SUPPLIED MATERIAL Block Start
/-! ### Site reset (R339) -/

/-- The side that leads resets the domains; each side trains its own spoke where it is not ACTIVE. -/
def State.siteReset (s : State) (id : W32) (k mask : Nat) (cmd : W64) : State :=
  let t := s.recovBegin id 0x20B cmd
  let t := if t.leads then t.siteSend k 0x15 cmd id (leBytes 2 mask ++ List.replicate 6 0) cmd
    else ({ t with host.siteGen := Tbl.erase t.host.siteGen k }).modRun cmd fun r => { r with stage := 1 }
  if (t.port k).up then t else t.trainStart k false

/-- The reset is over once the site has answered and the spoke has stopped training. -/
def State.siteResetGo (s : State) (id : W32) : State :=
  s.onJob id fun j =>
    if j.recov.running != 0x20B then s
    else match s.run? j.recov.command with
      | none => s
      | some r =>
        let k := fieldLE r.params 0 1
        let st := (s.port k).state
        if r.stage = 0 || !(st == .active || st == .down || st == .disabled) then s
        else
          let res := (Tbl.get s.host.siteGen 0 k).toNat + 256 * (s.port k).widthCode.val
          if r.stage = 1 then s.recovEnd id 2 0x0202 0 (BitVec.ofNat 64 res)
          else if r.stage = 2 then s.recovEnd id 3 0x0203 0 r.result
          else s.recovEnd id 10 0x020A

/-! ### Fills (R342 to R348) -/

/-- A fill opens on a side of the spare (R342). -/
def State.fillArm (s : State) (id : W32) (donor escrow : W16) (cmd : W64) : State :=
  s.onJob id fun j =>
    let t := s.setJob { j with recov := { j.recov with donor := some donor, escrowPeer := some escrow } }
    (t.recovBegin id 0x10A cmd).modJob id fun j => { j with recov := { j.recov with
      fillTotal := BitVec.ofNat 64 (j.recov.items.map fun x => x.bytes.length).sum
      fillDone := BitVec.ofNat 64 (j.recov.items.map fun x => x.bytes.length).sum } }

/-- The items that a source sends, in the order of R343. -/
def State.fillItems (s : State) (j : Job) (target : W16) (contents : Nat) : List FillItem :=
  let escrow := if contents / 2 % 2 = 0 then [] else j.escrow.map fun e => (⟨BitVec.ofNat 64 e.1, itemId 5 0 e.1, e.2⟩ : FillItem)
  let sealed := fun (t : Stratum) => { t with leaf := (s.leaves j t).zipIdx.map fun (e : Digest × Nat) => (e.2, e.1) }
  let map := fun (i : Nat) (t : Stratum) => (⟨0, itemId 1 i 0, mapItem (sealed t)⟩ : FillItem)
  let pages := fun (i : Nat) (t : Stratum) (but : Tbl Nat) => (t.map.filter fun e => mapFrame but e.1 != some e.2).map fun e =>
    (⟨0, itemId 2 i e.1, s.frameBytes (some e.2)⟩ : FillItem)
  let silt := fun (l : List SiltEntry) => l.flatMap fun e =>
    (⟨e.step, itemId 3 0 e.step.toNat, e.header j ++ digestBytes e.tag⟩ : FillItem) ::
      e.pages.map fun p => (⟨e.step, itemId 4 0 p.1, s.frameBytes (some p.2)⟩ : FillItem)
  let state :=
    if contents % 2 = 0 then []
    else if s.coverKind j = 2 && s.buddyOf j == some target then
      match j.buddy.shadow with
      | some sh => map 1 sh :: pages 1 sh [] ++ silt j.buddy.mirrored
      | none => []
    else
      let c := j.strata.committed
      let a := j.strata.assayed
      let vote := match j.inVote, j.strata.working with
        | some o, some w => if o.step = c.step + 1 then some (o, { w with step := o.step }) else none
        | _, _ => none
      [map 0 c, map 1 a] ++ (vote.map fun v => [map 2 v.2]).getD [] ++ pages 0 c [] ++ pages 1 a c.map ++
        (vote.map fun v => pages 2 v.2 c.map).getD [] ++ silt (j.silt.filter fun e => a.step.toNat < e.step.toNat) ++
        (vote.map fun v => silt [s.closeSilt j (v.1.silt.getD (j.openSilt v.1))]).getD []
  escrow ++ state

/-- Send the next item of a fill, or end it (R343). -/
def State.fillNext (s : State) (id : W32) : State :=
  s.onJob id fun j =>
    if j.recov.running != 0x10B then s
    else match j.recov.outItems with
      | [] => s.recovEnd id 0 0 0 j.recov.fillSent
      | x :: _ => s.sendTransfer x.id j.recov.fillTo 5 id none x.bytes

/-- FILL_SEND on a donor or escrow peer. -/
def State.fillSend (s : State) (id : W32) (target : W16) (contents : Nat) (cmd : W64) : State :=
  s.onJob id fun _ =>
    let t := s.recovBegin id 0x10B cmd
    let l := fun (j : Job) => s.fillItems j target contents
    (t.modJob id fun j => { j with recov := { j.recov with
      fillTo := target, fillSent := 0, outItems := l j, fillDone := 0
      fillTotal := BitVec.ofNat 64 ((l j).map fun x => x.bytes.length).sum } }).fillNext id

/-- An item has been verified by the filling side: the next one. `sent` says that its bytes went. -/
def State.fillAcked (s : State) (x : Transfer) : State :=
  (s.modJob x.job fun j => { j with recov := { j.recov with outItems := j.recov.outItems.drop 1
                                                            fillDone := j.recov.fillDone + BitVec.ofNat 64 x.data.length
                                                            fillSent := if x.granted then j.recov.fillSent + BitVec.ofNat 64 x.data.length
                                                              else j.recov.fillSent } }).fillNext x.job

/-- An item of the fill, if verified. -/
def RecoverySt.item (r : RecoverySt) (entry id : W64) : Option (List Byte) := (r.items.find? fun x => x.entry == entry && x.id == id).map FillItem.bytes

/-- The context of an item: the step whose silt entry it belongs to. -/
def RecoverySt.context (r : RecoverySt) (id : W64) (near : W64) : W64 :=
  if itemKind id = 3 || itemKind id = 5 then nearStep near (itemIndex id) (2 ^ 32)
  else if itemKind id = 4 then r.fillEntry else 0

/-- A step near those that a fill carries: that of a landed map. -/
def RecoverySt.near (r : RecoverySt) : W64 :=
  ((r.items.find? fun x => itemKind x.id == 1).map fun x => BitVec.ofNat 64 (fieldLE x.bytes 0 8)).getD
    (((r.items.find? fun x => itemKind x.id == 5).map fun x => x.entry).getD 0)

/-- The fill ends without the state. -/
def State.fillFail (s : State) (id : W32) (outcome : Nat) : State := s.recovEnd id outcome (0x200 + outcome)

/-- The payload root of an entry's landed pages, and whether all have landed. -/
def RecoverySt.payload (r : RecoverySt) (j : Job) (entry : W64) : Option Digest :=
  let l := (List.range j.siltPages).map fun p => r.item entry (itemId 4 0 p)
  if l.any Option.isNone then none
  else some (treeTop (l.zipIdx.map fun e => leafDigest 0x47 j.id e.2 (sliceBytes (e.1.getD []) 0 (2 ^ 21))))

/-- An item of a fill has landed (R345): it is verified, and kept; one that fails ends the fill with DIGEST. -/
def State.fillLanded (s : State) (l : Landing) : State :=
  s.onJob l.job fun j =>
    if j.recov.running != 0x10A then s
    else
      let r := j.recov
      let x := r.context l.transferId r.near
      let b := l.bytes
      let mapOf := r.item 0 (itemId 1 (itemStratum l.transferId) 0)
      let good := match itemKind l.transferId with
        | 2 => mapOf.any fun m => (mapItemPages m).any fun p => p.1 == itemIndex l.transferId && p.2 == leafDigest 0x4C j.id p.1 b
        | 3 => fieldLE b 0 2 == 2 && fieldLE b 4 4 == j.id.toNat && fieldLE b 8 8 == x.toNat
        | 5 => fieldLE b 4 4 == j.id.toNat && fieldLE b 8 8 == x.toNat
        | _ => true
      if !good then s.fillFail j.id 6
      else
        let r := { r with items := (r.items.filter fun y => !(y.entry == x && y.id == l.transferId)) ++ [(⟨x, l.transferId, b⟩ : FillItem)]
                          fillDone := r.fillDone + BitVec.ofNat 64 b.length }
        let bad := itemKind l.transferId = 4 && (match r.payload j x, r.item x (itemId 3 0 x.toNat) with
          | some d, some h => d.toNat != fieldLE h 0x60 32
          | _, _ => false)
        let s := s.setJob { j with recov := r }
        if bad then (s.modJob j.id fun j => { j with recov.items := j.recov.items.filter fun y => !(itemKind y.id == 4 && y.entry == x) }).fillFail j.id 6
        else s

/-- Put a map's pages into frames: a stratum, with what its map and another's share taken from that one. -/
def State.fillStratum (s : State) (id : W32) (stratum : Nat) (base : Option Stratum) : Option (State × Stratum) :=
  (s.job? id).bind fun j =>
    (j.recov.item 0 (itemId 1 stratum 0)).bind fun m =>
      let t := { mapItemStratum m with leaf := mapItemPages m }
      (mapItemPages m).foldl (fun (acc : Option (State × Stratum)) p => acc.bind fun a =>
        match j.recov.item 0 (itemId 2 stratum p.1) with
        | some b => (a.1.placePage id (j.home p.1) b).map fun q =>
            (({ q.1 with store.refs := q.1.store.refs ++ [(⟨0, [q.2]⟩ : ReadRef)] }), { a.2 with map := Tbl.set a.2.map p.1 q.2 })
        | none => (base.bind fun c => mapFrame c.map p.1).map fun f => (a.1, { a.2 with map := Tbl.set a.2.map p.1 f })) (some (s, t))

/-- Put the landed silt entries into frames, oldest first. -/
def State.fillSilt (s : State) (id : W32) (heads : List FillItem) : Option (State × List SiltEntry) :=
  (s.job? id).bind fun j =>
    heads.foldl (fun (acc : Option (State × List SiltEntry)) h => acc.bind fun a =>
      let e := { SiltEntry.ofHeader h.bytes with step := h.entry, closed := true, mirrored := true }
      let pages := if e.skip then [] else (List.range j.siltPages).map fun p => (p, (j.recov.item h.entry (itemId 4 0 p)).getD [])
      (pages.foldl (fun (acc : Option (State × Tbl Nat)) p => acc.bind fun b =>
        (b.1.placePage id (j.siltHome p.1) p.2).map fun q =>
          (({ q.1 with store.refs := q.1.store.refs ++ [(⟨0, [q.2]⟩ : ReadRef)] }), Tbl.set b.2 p.1 q.2)) (some (a.1, []))).map fun b =>
        let e := { e with pages := b.2 }
        (b.1, a.2 ++ [{ e with tag := kmac256 s.keyBytes (e.header j) "RX-SI" }])) (some (s, []))

/-- Frames placed but not yet named are held by references of their own; they end with the flip. -/
def State.fillUnref (s : State) : State := { s with store.refs := s.store.refs.filter fun r => r.holder != 0 }

/-- The head of the chain from the escrowed record of a step, retagged (R345). -/
def State.fillRecord (s : State) (r : RecoverySt) (n : W64) : Option (List Byte) :=
  (r.item n (itemId 5 0 n.toNat)).map fun b => s.tagRecord (b.take 0xE0)

/-- The STEP_REPORT bodies of an escrow item, by site in order. -/
def escrowReports (j : Job) (b : List Byte) : Tbl (List Byte) :=
  go j.sites (b.drop 0xE0)
where
  go : List Nat → List Byte → Tbl (List Byte)
  | [], _ => []
  | k :: r, l => let n := 0x50 + 4 * fieldLE l 0xA 2
    (k, l.take n) :: go r (l.drop n)

/-- Retained strata that a rejoin has carried (R374): items of kind 6 are their maps, those of kind 7 the pages that the committed stratum
does not share. -/
def State.fillRetained (s : State) (id : W32) (c : Stratum) : Option (State × List Stratum) :=
  (s.job? id).bind fun j =>
    (j.recov.items.filter fun x => itemKind x.id == 6).foldl (fun (acc : Option (State × List Stratum)) m => acc.bind fun a =>
      let t := { mapItemStratum m.bytes with leaf := mapItemPages m.bytes }
      ((mapItemPages m.bytes).foldl (fun (acc : Option (State × Tbl Nat)) p => acc.bind fun b =>
        match j.recov.item m.entry (itemId 7 0 p.1) with
        | some bytes => (b.1.placePage id (j.home p.1) bytes).map fun q =>
            (({ q.1 with store.refs := q.1.store.refs ++ [(⟨0, [q.2]⟩ : ReadRef)] }), Tbl.set b.2 p.1 q.2)
        | none => (mapFrame c.map p.1).map fun f => (b.1, Tbl.set b.2 p.1 f)) (some (a.1, []))).map fun b =>
          (b.1, a.2 ++ [{ t with map := b.2 }])) (some (s, []))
SUPPLIED MATERIAL Block End
▸ PROMPT
Copy word for word the stretch of entries above from the line that has "with DIGEST. -/" through the line that has "5 => fieldLE", both ends included, and nothing outside it.

▸ WRITTEN ANSWER
/-- An item of a fill has landed (R345): it is verified, and kept; one that fails ends the fill with DIGEST. -/
def State.fillLanded (s : State) (l : Landing) : State :=
  s.onJob l.job fun j =>
    if j.recov.running != 0x10A then s
    else
      let r := j.recov
      let x := r.context l.transferId r.near
      let b := l.bytes
      let mapOf := r.item 0 (itemId 1 (itemStratum l.transferId) 0)
      let good := match itemKind l.transferId with
        | 2 => mapOf.any fun m => (mapItemPages m).any fun p => p.1 == itemIndex l.transferId && p.2 == leafDigest 0x4C j.id p.1 b
        | 3 => fieldLE b 0 2 == 2 && fieldLE b 4 4 == j.id.toNat && fieldLE b 8 8 == x.toNat
        | 5 => fieldLE b 4 4 == j.id.toNat && fieldLE b 8 8 == x.toNat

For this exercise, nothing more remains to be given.